---- Provided entries

-- ==== Sys2Proof/Laws/State.lean ====
section
/-! SUPPORT. One lemma for each field that each named update of the state leaves as it was, so that no later proof
unfolds a record update. -/

namespace Sys2Proof.Machine

/-! ### `onTop` changes only: seq -/
@[simp] theorem onTop_cfg (g : Frame → Frame) (s : State) : (onTop g s).cfg = s.cfg := by unfold onTop; split <;> rfl
@[simp] theorem onTop_rx (g : Frame → Frame) (s : State) : (onTop g s).rx = s.rx := by unfold onTop; split <;> rfl
@[simp] theorem onTop_rxOvf (g : Frame → Frame) (s : State) : (onTop g s).rxOvf = s.rxOvf := by unfold onTop; split <;> rfl
@[simp] theorem onTop_tx (g : Frame → Frame) (s : State) : (onTop g s).tx = s.tx := by unfold onTop; split <;> rfl
@[simp] theorem onTop_ds (g : Frame → Frame) (s : State) : (onTop g s).ds = s.ds := by unfold onTop; split <;> rfl
@[simp] theorem onTop_cs (g : Frame → Frame) (s : State) : (onTop g s).cs = s.cs := by unfold onTop; split <;> rfl
@[simp] theorem onTop_ba (g : Frame → Frame) (s : State) : (onTop g s).ba = s.ba := by unfold onTop; split <;> rfl
@[simp] theorem onTop_da (g : Frame → Frame) (s : State) : (onTop g s).da = s.da := by unfold onTop; split <;> rfl
@[simp] theorem onTop_mp (g : Frame → Frame) (s : State) : (onTop g s).mp = s.mp := by unfold onTop; split <;> rfl
@[simp] theorem onTop_rcsr (g : Frame → Frame) (s : State) : (onTop g s).rcsr = s.rcsr := by unfold onTop; split <;> rfl
@[simp] theorem onTop_rbuf (g : Frame → Frame) (s : State) : (onTop g s).rbuf = s.rbuf := by unfold onTop; split <;> rfl
@[simp] theorem onTop_xcsr (g : Frame → Frame) (s : State) : (onTop g s).xcsr = s.xcsr := by unfold onTop; split <;> rfl
@[simp] theorem onTop_xbuf (g : Frame → Frame) (s : State) : (onTop g s).xbuf = s.xbuf := by unfold onTop; split <;> rfl
@[simp] theorem onTop_drives (g : Frame → Frame) (s : State) : (onTop g s).drives = s.drives := by unfold onTop; split <;> rfl
@[simp] theorem onTop_sel (g : Frame → Frame) (s : State) : (onTop g s).sel = s.sel := by unfold onTop; split <;> rfl
@[simp] theorem onTop_cmd (g : Frame → Frame) (s : State) : (onTop g s).cmd = s.cmd := by unfold onTop; split <;> rfl
@[simp] theorem onTop_mem (g : Frame → Frame) (s : State) : (onTop g s).mem = s.mem := by unfold onTop; split <;> rfl
@[simp] theorem onTop_resp (g : Frame → Frame) (s : State) : (onTop g s).resp = s.resp := by unfold onTop; split <;> rfl
@[simp] theorem onTop_hostXcsr (g : Frame → Frame) (s : State) : (onTop g s).hostXcsr = s.hostXcsr := by unfold onTop; split <;> rfl
@[simp] theorem onTop_boot (g : Frame → Frame) (s : State) : (onTop g s).boot = s.boot := by unfold onTop; split <;> rfl
@[simp] theorem onTop_bus (g : Frame → Frame) (s : State) : (onTop g s).bus = s.bus := by unfold onTop; split <;> rfl
@[simp] theorem onTop_env (g : Frame → Frame) (s : State) : (onTop g s).env = s.env := by unfold onTop; split <;> rfl
@[simp] theorem onTop_free (g : Frame → Frame) (s : State) : (onTop g s).free = s.free := by unfold onTop; split <;> rfl

/-! ### `advance` changes only: seq -/
@[simp] theorem advance_cfg (s : State) : (advance s).cfg = s.cfg := onTop_cfg _ s
@[simp] theorem advance_rx (s : State) : (advance s).rx = s.rx := onTop_rx _ s
@[simp] theorem advance_rxOvf (s : State) : (advance s).rxOvf = s.rxOvf := onTop_rxOvf _ s
@[simp] theorem advance_tx (s : State) : (advance s).tx = s.tx := onTop_tx _ s
@[simp] theorem advance_ds (s : State) : (advance s).ds = s.ds := onTop_ds _ s
@[simp] theorem advance_cs (s : State) : (advance s).cs = s.cs := onTop_cs _ s
@[simp] theorem advance_ba (s : State) : (advance s).ba = s.ba := onTop_ba _ s
@[simp] theorem advance_da (s : State) : (advance s).da = s.da := onTop_da _ s
@[simp] theorem advance_mp (s : State) : (advance s).mp = s.mp := onTop_mp _ s
@[simp] theorem advance_rcsr (s : State) : (advance s).rcsr = s.rcsr := onTop_rcsr _ s
@[simp] theorem advance_rbuf (s : State) : (advance s).rbuf = s.rbuf := onTop_rbuf _ s
@[simp] theorem advance_xcsr (s : State) : (advance s).xcsr = s.xcsr := onTop_xcsr _ s
@[simp] theorem advance_xbuf (s : State) : (advance s).xbuf = s.xbuf := onTop_xbuf _ s
@[simp] theorem advance_drives (s : State) : (advance s).drives = s.drives := onTop_drives _ s
@[simp] theorem advance_sel (s : State) : (advance s).sel = s.sel := onTop_sel _ s
@[simp] theorem advance_cmd (s : State) : (advance s).cmd = s.cmd := onTop_cmd _ s
@[simp] theorem advance_mem (s : State) : (advance s).mem = s.mem := onTop_mem _ s
@[simp] theorem advance_resp (s : State) : (advance s).resp = s.resp := onTop_resp _ s
@[simp] theorem advance_hostXcsr (s : State) : (advance s).hostXcsr = s.hostXcsr := onTop_hostXcsr _ s
@[simp] theorem advance_boot (s : State) : (advance s).boot = s.boot := onTop_boot _ s
@[simp] theorem advance_bus (s : State) : (advance s).bus = s.bus := onTop_bus _ s
@[simp] theorem advance_env (s : State) : (advance s).env = s.env := onTop_env _ s
@[simp] theorem advance_free (s : State) : (advance s).free = s.free := onTop_free _ s

/-! ### `jump` changes only: seq -/
@[simp] theorem jump_cfg (n : Nat) (s : State) : (jump n s).cfg = s.cfg := onTop_cfg _ s
@[simp] theorem jump_rx (n : Nat) (s : State) : (jump n s).rx = s.rx := onTop_rx _ s
@[simp] theorem jump_rxOvf (n : Nat) (s : State) : (jump n s).rxOvf = s.rxOvf := onTop_rxOvf _ s
@[simp] theorem jump_tx (n : Nat) (s : State) : (jump n s).tx = s.tx := onTop_tx _ s
@[simp] theorem jump_ds (n : Nat) (s : State) : (jump n s).ds = s.ds := onTop_ds _ s
@[simp] theorem jump_cs (n : Nat) (s : State) : (jump n s).cs = s.cs := onTop_cs _ s
@[simp] theorem jump_ba (n : Nat) (s : State) : (jump n s).ba = s.ba := onTop_ba _ s
@[simp] theorem jump_da (n : Nat) (s : State) : (jump n s).da = s.da := onTop_da _ s
@[simp] theorem jump_mp (n : Nat) (s : State) : (jump n s).mp = s.mp := onTop_mp _ s
@[simp] theorem jump_rcsr (n : Nat) (s : State) : (jump n s).rcsr = s.rcsr := onTop_rcsr _ s
@[simp] theorem jump_rbuf (n : Nat) (s : State) : (jump n s).rbuf = s.rbuf := onTop_rbuf _ s
@[simp] theorem jump_xcsr (n : Nat) (s : State) : (jump n s).xcsr = s.xcsr := onTop_xcsr _ s
@[simp] theorem jump_xbuf (n : Nat) (s : State) : (jump n s).xbuf = s.xbuf := onTop_xbuf _ s
@[simp] theorem jump_drives (n : Nat) (s : State) : (jump n s).drives = s.drives := onTop_drives _ s
@[simp] theorem jump_sel (n : Nat) (s : State) : (jump n s).sel = s.sel := onTop_sel _ s
@[simp] theorem jump_cmd (n : Nat) (s : State) : (jump n s).cmd = s.cmd := onTop_cmd _ s
@[simp] theorem jump_mem (n : Nat) (s : State) : (jump n s).mem = s.mem := onTop_mem _ s
@[simp] theorem jump_resp (n : Nat) (s : State) : (jump n s).resp = s.resp := onTop_resp _ s
@[simp] theorem jump_hostXcsr (n : Nat) (s : State) : (jump n s).hostXcsr = s.hostXcsr := onTop_hostXcsr _ s
@[simp] theorem jump_boot (n : Nat) (s : State) : (jump n s).boot = s.boot := onTop_boot _ s
@[simp] theorem jump_bus (n : Nat) (s : State) : (jump n s).bus = s.bus := onTop_bus _ s
@[simp] theorem jump_env (n : Nat) (s : State) : (jump n s).env = s.env := onTop_env _ s
@[simp] theorem jump_free (n : Nat) (s : State) : (jump n s).free = s.free := onTop_free _ s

--------

» **Work order**
Scan the entries above, and wherever a line holds the string "drives", copy it.

» **Written answer**
@[simp] theorem onTop_drives (g : Frame → Frame) (s : State) : (onTop g s).drives = s.drives := by unfold onTop; split <;> rfl
@[simp] theorem advance_drives (s : State) : (advance s).drives = s.drives := onTop_drives _ s
@[simp] theorem jump_drives (n : Nat) (s : State) : (jump n s).drives = s.drives := onTop_drives _ s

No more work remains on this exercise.